▶ **The problem**:
Reproduce each of the entries that follow, exactly.

▶ **Extracted material**:
/-- SLI's bits: the 16 of the immediate at their place, every other as the register held it, or 0 where it was cleared (R97). -/
theorem getLsbD_sliVal (z : BitVec 1) (h : BitVec 2) (i : BitVec 16) (x : DWord) {j : Nat} (hj : j < 64) :
    (sliVal z h i x).getLsbD j = if j / 16 = h.toNat then i.getLsbD (j % 16) else (if z = 1 then 0 else x : DWord).getLsbD j := by
  have hones : ∀ k, (0xFFFF : DWord).getLsbD k = decide (k < 16) := fun k => by
    rw [show (0xFFFF : DWord) = BitVec.ofNat 64 (2 ^ 16 - 1) from rfl, BitVec.getLsbD_ofNat, Nat.testBit_two_pow_sub_one]
    by_cases hk : k < 16 <;> simp [hk]; omega
  simp only [sliVal, BitVec.getLsbD_or, BitVec.getLsbD_and, BitVec.getLsbD_not, BitVec.getLsbD_shiftLeft, BitVec.getLsbD_setWidth, hones, hj, decide_true,
    Bool.true_and]
  by_cases hh : j / 16 = h.toNat
  case pos =>
    have h1 : ¬ j < h.toNat * 16 := by omega
    have h2 : j - h.toNat * 16 = j % 16 := by omega
    have h3 : j % 16 < 16 ∧ j % 16 < 64 := by omega
    simp [hh, h1, h2, h3]
  case neg =>
    have h1 : j < h.toNat * 16 ∨ 16 ≤ j - h.toNat * 16 := by omega
    obtain h1 | h1 := h1
    · simp [hh, h1]
    · simp [hh, show ¬ j - h.toNat * 16 < 16 by omega, BitVec.getLsbD_of_ge i _ h1]

end Sys2Proof.Machine

/-! O7: the results of the SALU, scalar-immediate and SLI functions (R78-R80, R93, R95-R97). -/

namespace Sys2Proof.Machine

/-- An instruction that writes one scalar register, its value given in another form. -/
theorem writesScalar_of_eq {i : Instr} {s : State} {d : BitVec 7} {f : Group → DWord} {v : DWord}
    (hx : exec i s = regInstr i (fun g => setS d.toNat (f g) g) s) (hv : f s.grp = v) (h : Ready i s) : WritesScalar i s d v :=
  hv ▸ writesScalar h hx

/-- Settles O7: each function writes one scalar register, and its value is the one that the lemmas on the operations on bits give. -/
theorem scalarArithmetic : Obligations.ScalarArithmetic := by
  refine ⟨fun s d a b => ?_, fun s d a => ?_, fun s d a im n z h i16 => ?_⟩
  case refine_1 =>
    intro x y z len m pos
    have hm : bfMask y = m := bfMask_eq_ite y
    have sbfe : sbfeVal x y = (x >>> pos) &&& m := by rw [sbfeVal, hm, bfPos]
    have sbfi : sbfiVal z x y = (z &&& ~~~(m <<< pos)) ||| ((x &&& m) <<< pos) := by rw [sbfiVal, hm, bfPos]
    simp only [List.forall_mem_cons, List.not_mem_nil, false_implies, implies_true, and_true]
    exact ⟨
      -- R78: addition, subtraction, multiplication
      writesScalar_of_eq rfl rfl, writesScalar_of_eq rfl rfl, writesScalar_of_eq rfl rfl, writesScalar_of_eq rfl rfl, writesScalar_of_eq rfl rfl,
      -- R80: SDIV, SDIVU, SREM, SREMU
      writesScalar_of_eq rfl rfl, writesScalar_of_eq rfl (divu_eq_ite x y), writesScalar_of_eq rfl rfl, writesScalar_of_eq rfl (remu_eq_ite x y),
      -- the logic functions
      writesScalar_of_eq rfl rfl, writesScalar_of_eq rfl rfl, writesScalar_of_eq rfl rfl, writesScalar_of_eq rfl rfl,
      -- R79: SSHL, SSHR, SSRA
      writesScalar_of_eq rfl rfl, writesScalar_of_eq rfl rfl, writesScalar_of_eq rfl (sra_eq_ite x y.toNat),
      -- SMIN, SMAX, SMINU, SMAXU
      writesScalar_of_eq rfl (smin_eq_ite x y), writesScalar_of_eq rfl (smax_eq_ite x y),
      writesScalar_of_eq rfl (umin_eq_ite x y), writesScalar_of_eq rfl (umax_eq_ite x y),
      -- SSEL; R95: SBFE, SBFI
      writesScalar_of_eq rfl (ite_not (z = 0) x y).symm, writesScalar_of_eq rfl sbfe, writesScalar_of_eq rfl sbfi⟩
  case refine_2 =>
    exact ⟨writesScalar_of_eq rfl (congrArg cnt64 (popcount_eq_countP _)), writesScalar_of_eq rfl (congrArg cnt64 (clz_eq_takeWhile _)),
      writesScalar_of_eq rfl (congrArg cnt64 (ctz_eq_takeWhile _)), fun r => ⟨_, fun _ hi => getLsbD_brev _ hi, writesScalar r rfl⟩⟩
  case refine_3 =>
    refine ⟨?_, fun r => ⟨_, writesScalar r rfl, fun _ hj => getLsbD_sliVal z h i16 _ hj⟩⟩
    simp only [List.forall_mem_cons, List.not_mem_nil, false_implies, implies_true, and_true]
    exact ⟨writesScalar_of_eq rfl rfl, writesScalar_of_eq rfl rfl, writesScalar_of_eq rfl rfl, writesScalar_of_eq rfl rfl, writesScalar_of_eq rfl rfl,
      writesScalar_of_eq rfl rfl, writesScalar_of_eq rfl rfl⟩

end Sys2Proof.Machine

/-! The writes of vector elements and of the mask of a compare (R20, R21, R124, R133), each read element by element. -/

namespace Sys2Proof.Machine

/-- An instruction that the group executes normally is well formed (R63). -/
theorem wf_of_ready {i : Instr} {s : State} (h : Ready i s) : i.wf = true := by
  obtain ⟨-, -, -, hd, -⟩ := h
  cases hw : i.wf with
  | true => rfl
  | false => simp [decodeFault, checksOf, hw] at hd

/-- A mask destination is one of k1-k7 (R24, R53). -/
theorem maskDest_ne_zero {i : Instr} {s : State} {n : Nat} (h : Ready i s) (hk : Opnd.kd n ∈ i.operands) : n ≠ 0 := by
  have hok := List.all_eq_true.1 (Bool.and_eq_true_iff.1 (wf_of_ready h)).2 _ hk
  simp only [Opnd.ok, Bool.and_eq_true, decide_eq_true_eq] at hok
  omega

theorem mget_setV (n : Nat) {t u : Nat} (v : Word) (g : Group) (r : Nat) (ht : t < 32) (hu : u < 32) :
    mget (setV n t v g).vregs (r * 32 + u) = if r = vreg g n ∧ u = t then v else mget g.vregs (r * 32 + u) := by
  have hk : r * 32 + u = vreg g n * 32 + t ↔ r = vreg g n ∧ u = t := by omega
  simp only [setV, mget_mset, hk]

▶ **Reply to the exercise**:
/-- SLI's bits: the 16 of the immediate at their place, every other as the register held it, or 0 where it was cleared (R97). -/
theorem getLsbD_sliVal (z : BitVec 1) (h : BitVec 2) (i : BitVec 16) (x : DWord) {j : Nat} (hj : j < 64) :
    (sliVal z h i x).getLsbD j = if j / 16 = h.toNat then i.getLsbD (j % 16) else (if z = 1 then 0 else x : DWord).getLsbD j := by
  have hones : ∀ k, (0xFFFF : DWord).getLsbD k = decide (k < 16) := fun k => by
    rw [show (0xFFFF : DWord) = BitVec.ofNat 64 (2 ^ 16 - 1) from rfl, BitVec.getLsbD_ofNat, Nat.testBit_two_pow_sub_one]
    by_cases hk : k < 16 <;> simp [hk]; omega
  simp only [sliVal, BitVec.getLsbD_or, BitVec.getLsbD_and, BitVec.getLsbD_not, BitVec.getLsbD_shiftLeft, BitVec.getLsbD_setWidth, hones, hj, decide_true,
    Bool.true_and]
  by_cases hh : j / 16 = h.toNat
  case pos =>
    have h1 : ¬ j < h.toNat * 16 := by omega
    have h2 : j - h.toNat * 16 = j % 16 := by omega
    have h3 : j % 16 < 16 ∧ j % 16 < 64 := by omega
    simp [hh, h1, h2, h3]
  case neg =>
    have h1 : j < h.toNat * 16 ∨ 16 ≤ j - h.toNat * 16 := by omega
    obtain h1 | h1 := h1
    · simp [hh, h1]
    · simp [hh, show ¬ j - h.toNat * 16 < 16 by omega, BitVec.getLsbD_of_ge i _ h1]

end Sys2Proof.Machine

/-! O7: the results of the SALU, scalar-immediate and SLI functions (R78-R80, R93, R95-R97). -/

namespace Sys2Proof.Machine

/-- An instruction that writes one scalar register, its value given in another form. -/
theorem writesScalar_of_eq {i : Instr} {s : State} {d : BitVec 7} {f : Group → DWord} {v : DWord}
    (hx : exec i s = regInstr i (fun g => setS d.toNat (f g) g) s) (hv : f s.grp = v) (h : Ready i s) : WritesScalar i s d v :=
  hv ▸ writesScalar h hx

/-- Settles O7: each function writes one scalar register, and its value is the one that the lemmas on the operations on bits give. -/
theorem scalarArithmetic : Obligations.ScalarArithmetic := by
  refine ⟨fun s d a b => ?_, fun s d a => ?_, fun s d a im n z h i16 => ?_⟩
  case refine_1 =>
    intro x y z len m pos
    have hm : bfMask y = m := bfMask_eq_ite y
    have sbfe : sbfeVal x y = (x >>> pos) &&& m := by rw [sbfeVal, hm, bfPos]
    have sbfi : sbfiVal z x y = (z &&& ~~~(m <<< pos)) ||| ((x &&& m) <<< pos) := by rw [sbfiVal, hm, bfPos]
    simp only [List.forall_mem_cons, List.not_mem_nil, false_implies, implies_true, and_true]
    exact ⟨
      -- R78: addition, subtraction, multiplication
      writesScalar_of_eq rfl rfl, writesScalar_of_eq rfl rfl, writesScalar_of_eq rfl rfl, writesScalar_of_eq rfl rfl, writesScalar_of_eq rfl rfl,
      -- R80: SDIV, SDIVU, SREM, SREMU
      writesScalar_of_eq rfl rfl, writesScalar_of_eq rfl (divu_eq_ite x y), writesScalar_of_eq rfl rfl, writesScalar_of_eq rfl (remu_eq_ite x y),
      -- the logic functions
      writesScalar_of_eq rfl rfl, writesScalar_of_eq rfl rfl, writesScalar_of_eq rfl rfl, writesScalar_of_eq rfl rfl,
      -- R79: SSHL, SSHR, SSRA
      writesScalar_of_eq rfl rfl, writesScalar_of_eq rfl rfl, writesScalar_of_eq rfl (sra_eq_ite x y.toNat),
      -- SMIN, SMAX, SMINU, SMAXU
      writesScalar_of_eq rfl (smin_eq_ite x y), writesScalar_of_eq rfl (smax_eq_ite x y),
      writesScalar_of_eq rfl (umin_eq_ite x y), writesScalar_of_eq rfl (umax_eq_ite x y),
      -- SSEL; R95: SBFE, SBFI
      writesScalar_of_eq rfl (ite_not (z = 0) x y).symm, writesScalar_of_eq rfl sbfe, writesScalar_of_eq rfl sbfi⟩
  case refine_2 =>
    exact ⟨writesScalar_of_eq rfl (congrArg cnt64 (popcount_eq_countP _)), writesScalar_of_eq rfl (congrArg cnt64 (clz_eq_takeWhile _)),
      writesScalar_of_eq rfl (congrArg cnt64 (ctz_eq_takeWhile _)), fun r => ⟨_, fun _ hi => getLsbD_brev _ hi, writesScalar r rfl⟩⟩
  case refine_3 =>
    refine ⟨?_, fun r => ⟨_, writesScalar r rfl, fun _ hj => getLsbD_sliVal z h i16 _ hj⟩⟩
    simp only [List.forall_mem_cons, List.not_mem_nil, false_implies, implies_true, and_true]
    exact ⟨writesScalar_of_eq rfl rfl, writesScalar_of_eq rfl rfl, writesScalar_of_eq rfl rfl, writesScalar_of_eq rfl rfl, writesScalar_of_eq rfl rfl,
      writesScalar_of_eq rfl rfl, writesScalar_of_eq rfl rfl⟩

end Sys2Proof.Machine

/-! The writes of vector elements and of the mask of a compare (R20, R21, R124, R133), each read element by element. -/

namespace Sys2Proof.Machine

/-- An instruction that the group executes normally is well formed (R63). -/
theorem wf_of_ready {i : Instr} {s : State} (h : Ready i s) : i.wf = true := by
  obtain ⟨-, -, -, hd, -⟩ := h
  cases hw : i.wf with
  | true => rfl
  | false => simp [decodeFault, checksOf, hw] at hd

/-- A mask destination is one of k1-k7 (R24, R53). -/
theorem maskDest_ne_zero {i : Instr} {s : State} {n : Nat} (h : Ready i s) (hk : Opnd.kd n ∈ i.operands) : n ≠ 0 := by
  have hok := List.all_eq_true.1 (Bool.and_eq_true_iff.1 (wf_of_ready h)).2 _ hk
  simp only [Opnd.ok, Bool.and_eq_true, decide_eq_true_eq] at hok
  omega

theorem mget_setV (n : Nat) {t u : Nat} (v : Word) (g : Group) (r : Nat) (ht : t < 32) (hu : u < 32) :
    mget (setV n t v g).vregs (r * 32 + u) = if r = vreg g n ∧ u = t then v else mget g.vregs (r * 32 + u) := by
  have hk : r * 32 + u = vreg g n * 32 + t ↔ r = vreg g n ∧ u = t := by omega
  simp only [setV, mget_mset, hk]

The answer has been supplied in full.